Hopefully i meet this :
http://www.linux.com/articles/61713
====== Main goal : Magic conversion in bureaucratic environment ======
\*.doc -> *.html ---> *.txt ((wiki syntax))
To do this here the main schema in use :
==== Step 0 | Preparing the environment ====
=== Dependencies : ===
* Linux !
* OpenOffice.org: http://www.openoffice.org/
* Java and JODConverter by: http://www.artofsolving.com
* Perl and WikiConverter module: http://search.cpan.org/src/DIBERRI/HTML-WikiConverter-0.61/
* Apache, PHP, and a DokuWiki out of the box ... or MediaWiki..

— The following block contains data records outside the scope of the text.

@[simp] theorem storeWritten_frame (agrees : Bool) (w : WriteJob) (s : State) :
    (storeWritten agrees w s).phase = s.phase ∧
    (storeWritten agrees w s).inputs = s.inputs ∧ (storeWritten agrees w s).cfg = s.cfg ∧ (storeWritten agrees w s).port = s.port ∧
    (storeWritten agrees w s).events = s.events ∧ (storeWritten agrees w s).jobs = s.jobs ∧ (storeWritten agrees w s).cans = s.cans ∧
    (storeWritten agrees w s).stir = s.stir ∧ (storeWritten agrees w s).pump = s.pump ∧ (storeWritten agrees w s).scale = s.scale ∧
    (storeWritten agrees w s).disp = s.disp ∧ (storeWritten agrees w s).carriage = s.carriage ∧
    (storeWritten agrees w s).lid = s.lid ∧ (storeWritten agrees w s).shake = s.shake ∧ (storeWritten agrees w s).line = s.line ∧
    (storeWritten agrees w s).roster = s.roster ∧ (storeWritten agrees w s).power = s.power ∧ (storeWritten agrees w s).air = s.air ∧
    (storeWritten agrees w s).mon = s.mon ∧ (storeWritten agrees w s).completion = s.completion ∧
    (storeWritten agrees w s).pending = s.pending := by
  unfold storeWritten
  try dsimp only
  repeat' split
  all_goals simp

@[simp] theorem endWrite_frame (agrees : Bool) (s : State) :
    (endWrite agrees s).inputs = s.inputs ∧ (endWrite agrees s).pending = s.pending := by
  unfold endWrite
  try dsimp only
  repeat' split
  all_goals simp

@[simp] theorem placeDisp_frame (s : State) :
    (placeDisp s).phase = s.phase ∧ (placeDisp s).inputs = s.inputs ∧ (placeDisp s).cfg = s.cfg ∧
    (placeDisp s).store = s.store ∧ (placeDisp s).port = s.port ∧ (placeDisp s).jobs = s.jobs ∧
    (placeDisp s).cans = s.cans ∧ (placeDisp s).stir = s.stir ∧ (placeDisp s).pump = s.pump ∧
    (placeDisp s).scale = s.scale ∧ (placeDisp s).carriage = s.carriage ∧ (placeDisp s).lid = s.lid ∧
    (placeDisp s).shake = s.shake ∧ (placeDisp s).line = s.line ∧ (placeDisp s).roster = s.roster ∧
    (placeDisp s).power = s.power ∧ (placeDisp s).air = s.air ∧ (placeDisp s).mon = s.mon ∧
    (placeDisp s).completion = s.completion ∧ (placeDisp s).free = s.free ∧ (placeDisp s).pending = s.pending ∧
    (placeDisp s).events.enables = s.events.enables := by
  unfold placeDisp
  try dsimp only
  repeat' split
  all_goals simp

@[simp] theorem placeLid_frame (s : State) :
    (placeLid s).phase = s.phase ∧ (placeLid s).inputs = s.inputs ∧ (placeLid s).cfg = s.cfg ∧
    (placeLid s).store = s.store ∧ (placeLid s).port = s.port ∧ (placeLid s).jobs = s.jobs ∧
    (placeLid s).cans = s.cans ∧ (placeLid s).stir = s.stir ∧ (placeLid s).pump = s.pump ∧
    (placeLid s).scale = s.scale ∧ (placeLid s).disp = s.disp ∧ (placeLid s).carriage = s.carriage ∧
    (placeLid s).shake = s.shake ∧ (placeLid s).line = s.line ∧ (placeLid s).roster = s.roster ∧
    (placeLid s).power = s.power ∧ (placeLid s).air = s.air ∧ (placeLid s).mon = s.mon ∧
    (placeLid s).completion = s.completion ∧ (placeLid s).free = s.free ∧ (placeLid s).pending = s.pending ∧
    (placeLid s).events.enables = s.events.enables := by
  unfold placeLid
  try dsimp only
  repeat' split
  all_goals simp

@[simp] theorem placeShake_frame (s : State) :
    (placeShake s).phase = s.phase ∧ (placeShake s).inputs = s.inputs ∧ (placeShake s).cfg = s.cfg ∧
    (placeShake s).store = s.store ∧ (placeShake s).port = s.port ∧ (placeShake s).jobs = s.jobs ∧
    (placeShake s).cans = s.cans ∧ (placeShake s).stir = s.stir ∧ (placeShake s).pump = s.pump ∧
    (placeShake s).scale = s.scale ∧ (placeShake s).disp = s.disp ∧ (placeShake s).carriage = s.carriage ∧
    (placeShake s).lid = s.lid ∧ (placeShake s).line = s.line ∧ (placeShake s).roster = s.roster ∧
    (placeShake s).power = s.power ∧ (placeShake s).air = s.air ∧ (placeShake s).mon = s.mon ∧
    (placeShake s).completion = s.completion ∧ (placeShake s).free = s.free ∧ (placeShake s).pending = s.pending ∧
    (placeShake s).events.enables = s.events.enables := by
  unfold placeShake
  try dsimp only
  repeat' split
  all_goals simp

@[simp] theorem startOffline_frame (s : State) :
    (startOffline s).phase = s.phase ∧ (startOffline s).inputs = s.inputs ∧ (startOffline s).cfg = s.cfg ∧
    (startOffline s).store = s.store ∧ (startOffline s).port = s.port ∧ (startOffline s).jobs = s.jobs ∧
    (startOffline s).cans = s.cans ∧ (startOffline s).stir = s.stir ∧ (startOffline s).pump = s.pump ∧
    (startOffline s).scale = s.scale ∧ (startOffline s).disp = s.disp ∧ (startOffline s).carriage = s.carriage ∧
    (startOffline s).lid = s.lid ∧ (startOffline s).shake = s.shake ∧ (startOffline s).line = s.line ∧
    (startOffline s).roster = s.roster ∧ (startOffline s).power = s.power ∧ (startOffline s).air = s.air ∧
    (startOffline s).completion = s.completion ∧ (startOffline s).free = s.free ∧
    (startOffline s).pending = s.pending ∧ (startOffline s).events.enables = s.events.enables := by
  unfold startOffline
  try dsimp only
  repeat' split
  all_goals simp

@[simp] theorem startOnline_frame (s : State) :
    (startOnline s).phase = s.phase ∧ (startOnline s).inputs = s.inputs ∧ (startOnline s).cfg = s.cfg ∧
    (startOnline s).store = s.store ∧ (startOnline s).port = s.port ∧ (startOnline s).jobs = s.jobs ∧
    (startOnline s).roster = s.roster ∧ (startOnline s).completion = s.completion ∧ (startOnline s).free = s.free ∧
    (startOnline s).pending = s.pending ∧ (startOnline s).events.enables = s.events.enables := by
  unfold startOnline
  try dsimp only
  repeat' split
  all_goals simp

@[simp] theorem startUp_frame (i : Inputs) (s : State) :
    (startUp i s).free = s.free ∧ (startUp i s).pending = s.pending := by
  unfold startUp
  try dsimp only
  repeat' split
  all_goals simp

@[simp] theorem tickStir_frame (s : State) :
    (tickStir s).phase = s.phase ∧ (tickStir s).inputs = s.inputs ∧ (tickStir s).cfg = s.cfg ∧
    (tickStir s).store = s.store ∧ (tickStir s).port = s.port ∧ (tickStir s).events = s.events ∧
    (tickStir s).jobs = s.jobs ∧ (tickStir s).cans = s.cans ∧ (tickStir s).pump = s.pump ∧
    (tickStir s).scale = s.scale ∧ (tickStir s).disp = s.disp ∧ (tickStir s).carriage = s.carriage ∧
    (tickStir s).lid = s.lid ∧ (tickStir s).shake = s.shake ∧ (tickStir s).line = s.line ∧
    (tickStir s).roster = s.roster ∧ (tickStir s).power = s.power ∧ (tickStir s).air = s.air ∧
    (tickStir s).mon = s.mon ∧ (tickStir s).completion = s.completion ∧ (tickStir s).free = s.free ∧
    (tickStir s).pending = s.pending := by
  unfold tickStir
  try dsimp only
  repeat' split
  all_goals simp

@[simp] theorem tickPump_frame (s : State) :
    (tickPump s).phase = s.phase ∧ (tickPump s).inputs = s.inputs ∧ (tickPump s).cfg = s.cfg ∧
    (tickPump s).store = s.store ∧ (tickPump s).port = s.port ∧ (tickPump s).events = s.events ∧
    (tickPump s).jobs = s.jobs ∧ (tickPump s).stir = s.stir ∧ (tickPump s).scale = s.scale ∧
    (tickPump s).disp = s.disp ∧ (tickPump s).carriage = s.carriage ∧ (tickPump s).lid = s.lid ∧
    (tickPump s).shake = s.shake ∧ (tickPump s).line = s.line ∧ (tickPump s).roster = s.roster ∧
    (tickPump s).power = s.power ∧ (tickPump s).air = s.air ∧ (tickPump s).mon = s.mon ∧
    (tickPump s).completion = s.completion ∧ (tickPump s).free = s.free ∧ (tickPump s).pending = s.pending := by
  unfold tickPump
  try dsimp only
  repeat' split
  all_goals simp

@[simp] theorem tickScale_frame (s : State) :
    (tickScale s).phase = s.phase ∧ (tickScale s).inputs = s.inputs ∧ (tickScale s).cfg = s.cfg ∧
    (tickScale s).store = s.store ∧ (tickScale s).port = s.port ∧ (tickScale s).events = s.events ∧
    (tickScale s).jobs = s.jobs ∧ (tickScale s).cans = s.cans ∧ (tickScale s).stir = s.stir ∧
    (tickScale s).pump = s.pump ∧ (tickScale s).disp = s.disp ∧ (tickScale s).carriage = s.carriage ∧
    (tickScale s).lid = s.lid ∧ (tickScale s).shake = s.shake ∧ (tickScale s).line = s.line ∧
    (tickScale s).roster = s.roster ∧ (tickScale s).power = s.power ∧ (tickScale s).air = s.air ∧
    (tickScale s).mon = s.mon ∧ (tickScale s).completion = s.completion ∧ (tickScale s).free = s.free ∧
    (tickScale s).pending = s.pending := by
  unfold tickScale
  try dsimp only
  repeat' split
  all_goals simp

* Optional, the extension FCKW for DokuWiki: [[plugin:fckw]]
=== Code needed ===
three files :
- The main bash script : oocwiki.sh [[doc_to_wiki_syntax#oocwiki.sh|The code]].

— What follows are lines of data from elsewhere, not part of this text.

theorem lic_mapAgent {p : Pool} {f : Agent → Agent} (h : Licensed s)
    (hf : (s.agent p).st = .held → (f (s.agent p)).st = .held) : Licensed (s.mapAgent p f) := by
  cases p
  · exact ⟨h.1, fun hc => ⟨(h.2 hc).1, hf (h.2 hc).2⟩⟩
  · exact ⟨fun hc => ⟨(h.1 hc).1, (h.1 hc).2.1, (h.1 hc).2.2.1, hf (h.1 hc).2.2.2⟩, h.2⟩

theorem lic_mapAgent_off {p : Pool} {f : Agent → Agent} (h : Licensed s) (hv : p = .air → s.lid.valve = false)
    (hd : p = .power → s.shake.drive ≠ .driven) : Licensed (s.mapAgent p f) := by
  cases p
  · exact ⟨h.1, fun hc => absurd hc (hd rfl)⟩
  · exact ⟨fun hc => absurd (show s.lid.valve = true from hc) (by rw [hv rfl]; decide), h.2⟩

theorem valve_off {b : LidBay} {a : Agent} (h : pressLicensed b a) (h1 : b.st ≠ .extend) (h2 : b.st ≠ .dwell) : b.valve = false := by
  cases hv : b.valve
  · rfl
  · rcases (h hv).1 with h | h <;> contradiction

theorem valve_off_home {b : LidBay} {a : Agent} (h : pressLicensed b a) (h1 : b.home.isSome ∨ b.homeCheck = true) : b.valve = false := by
  cases hv : b.valve
  · rfl
  · have := h hv; simp_all

theorem shaker_off {b : ShakeBay} {a : Agent} (h : shakerLicensed b a) (h1 : b.st ≠ .spinUp) (h2 : b.st ≠ .run) : b.drive ≠ .driven := by
  intro hv
  rcases (h hv).1 with h | h <;> contradiction

@[simp] theorem mapLine_lic' (f : LineCtl → LineCtl) : Licensed (s.mapLine f) ↔ Licensed s := Iff.rfl
@[simp] theorem mapDisp_lic' (f : DispenseBay → DispenseBay) : Licensed (s.mapDisp f) ↔ Licensed s := Iff.rfl
@[simp] theorem mapCarriage_lic' (f : Carriage → Carriage) : Licensed (s.mapCarriage f) ↔ Licensed s := Iff.rfl

@[simp] theorem mapMon_lic' (f : Monitor → Monitor) : Licensed (s.mapMon f) ↔ Licensed s := Iff.rfl
@[simp] theorem mapInputs_lic' (f : Inputs → Inputs) : Licensed (s.mapInputs f) ↔ Licensed s := Iff.rfl
@[simp] theorem mapScale_lic' (f : Scale → Scale) : Licensed (s.mapScale f) ↔ Licensed s := Iff.rfl
@[simp] theorem mapPhase_lic' (f : Phase → Phase) : Licensed (s.mapPhase f) ↔ Licensed s := Iff.rfl
@[simp] theorem mapStore_lic' (f : Store → Store) : Licensed (s.mapStore f) ↔ Licensed s := Iff.rfl
@[simp] theorem mapCfg_lic' (f : Loaded → Loaded) : Licensed (s.mapCfg f) ↔ Licensed s := Iff.rfl


@[simp] theorem mapCan_lic (i : Slot) (f : Canister → Canister) : Licensed (State.mapCan i f s) ↔ Licensed s := by simp [Licensed, DrivesLicensed]

@[simp] theorem setFault_lic (b : BayId) (k : Option FaultKind) : Licensed (State.setFault b k s) ↔ Licensed s := by simp [Licensed, DrivesLicensed]

@[simp] theorem mapTin_lic (b : BayId) (f : TinRecord → TinRecord) (h : Licensed s) : Licensed (State.mapTin b f s) := by
  unfold State.mapTin
  try dsimp only
  repeat' split
  all_goals first | assumption | (simp (maxDischargeDepth := 20) [*]; done) | (simp_all [Licensed, DrivesLicensed, pressLicensed, shakerLicensed]; done)

@[simp] theorem mapCarried_lic (f : TinRecord → TinRecord) : Licensed (State.mapCarried f s) ↔ Licensed s := by simp [Licensed, DrivesLicensed]

@[simp] theorem setFlag_lic (f : EventFlag) : Licensed (setFlag f s) ↔ Licensed s := by simp [Licensed, DrivesLicensed]

@[simp] theorem clearFlag_lic (f : EventFlag) : Licensed (clearFlag f s) ↔ Licensed s := by simp [Licensed, DrivesLicensed]

@[simp] theorem openRequest_lic : Licensed (openRequest s) ↔ Licensed s := by simp [Licensed, DrivesLicensed]

@[simp] theorem closeRequest_lic : Licensed (closeRequest s) ↔ Licensed s := by simp [Licensed, DrivesLicensed]

@[simp] theorem blankExpires_lic : Licensed (blankExpires s) ↔ Licensed s := by simp [Licensed, DrivesLicensed]
@[simp] theorem blankTrigger_lic : Licensed (blankTrigger s) ↔ Licensed s := by simp [Licensed, DrivesLicensed]

@[simp] theorem trackZero_lic (reading : Int) : Licensed (trackZero reading s) ↔ Licensed s := by simp [Licensed, DrivesLicensed]

@[simp] theorem askTin_lic : Licensed (askTin s) ↔ Licensed s := by simp [Licensed, DrivesLicensed]

@[simp] theorem commitTin_lic (id : Nat) : Licensed (commitTin id s) ↔ Licensed s := by simp [Licensed, DrivesLicensed]

@[simp] theorem withdrawTin_lic : Licensed (withdrawTin s) ↔ Licensed s := by simp [Licensed, DrivesLicensed]

@[simp] theorem withdrawCall_lic : Licensed (withdrawCall s) ↔ Licensed s := by simp [Licensed, DrivesLicensed]

@[simp] theorem withdrawStandingCall_lic : Licensed (withdrawStandingCall s) ↔ Licensed s := by simp [Licensed, DrivesLicensed]

@[simp] theorem placeFrame_lic (f : Frame) : Licensed (placeFrame f s) ↔ Licensed s := by simp [Licensed, DrivesLicensed]

@[simp] theorem withdrawFrame_lic (kind : NoticeKind) (pool : Pool) : Licensed (withdrawFrame kind pool s) ↔ Licensed s := by simp [Licensed, DrivesLicensed]

@[simp] theorem reportHeld_lic (p : Pool) (h : Licensed s) : Licensed (reportHeld p s) := by
  unfold reportHeld
  unfold Licensed DrivesLicensed pressLicensed shakerLicensed at *
  split <;> (simp only [State.mapLid_lid, State.mapLid_shake, State.mapLid_power, State.mapLid_air, State.mapShake_lid, State.mapShake_shake, State.mapShake_power, State.mapShake_air]; split <;> simp_all)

- The cleaning bash script : cleanfolder.sh [[doc_to_wiki_syntax#cleanfolder.sh |The code]].
- The renaming / auto loop conversion Perl script : oocwiki.pl [[doc_to_wiki_syntax#oocwiki.pl |The code]].
Copy this code and create the files needed in a folder of your computer.
=== Folders : ===
Create your folder with your bunch of Ms Word files :
Ms World environment :
ENWOLRD=/home/massou/Documents/oldies/
and write on the bash script the parameters for others folders and files we need :
Temp folder :
TMPOOCWIKI=/tmp/oocwiki/
JODConverter folder ;
JODCON=/home/massou/Documents/perl/jodconverter-2.2.1/lib/jodconverter-cli-2.2.1.jar
DokuWiki transfert folder :
OUTWIKI=/srv/www/htdocs/dokuwiki/data/pages/outdoc/
OUTMEDIA=/srv/www/htdocs/dokuwiki/data/media/outdoc/
and use this bash
==oocwiki.sh==
#!/bin/bash
# script oocwiki.sh
#
# sh oocwiki.sh /home/massou/Documents/oldies/ /tmp/oociKi/
# This script makes a backup of my home directory.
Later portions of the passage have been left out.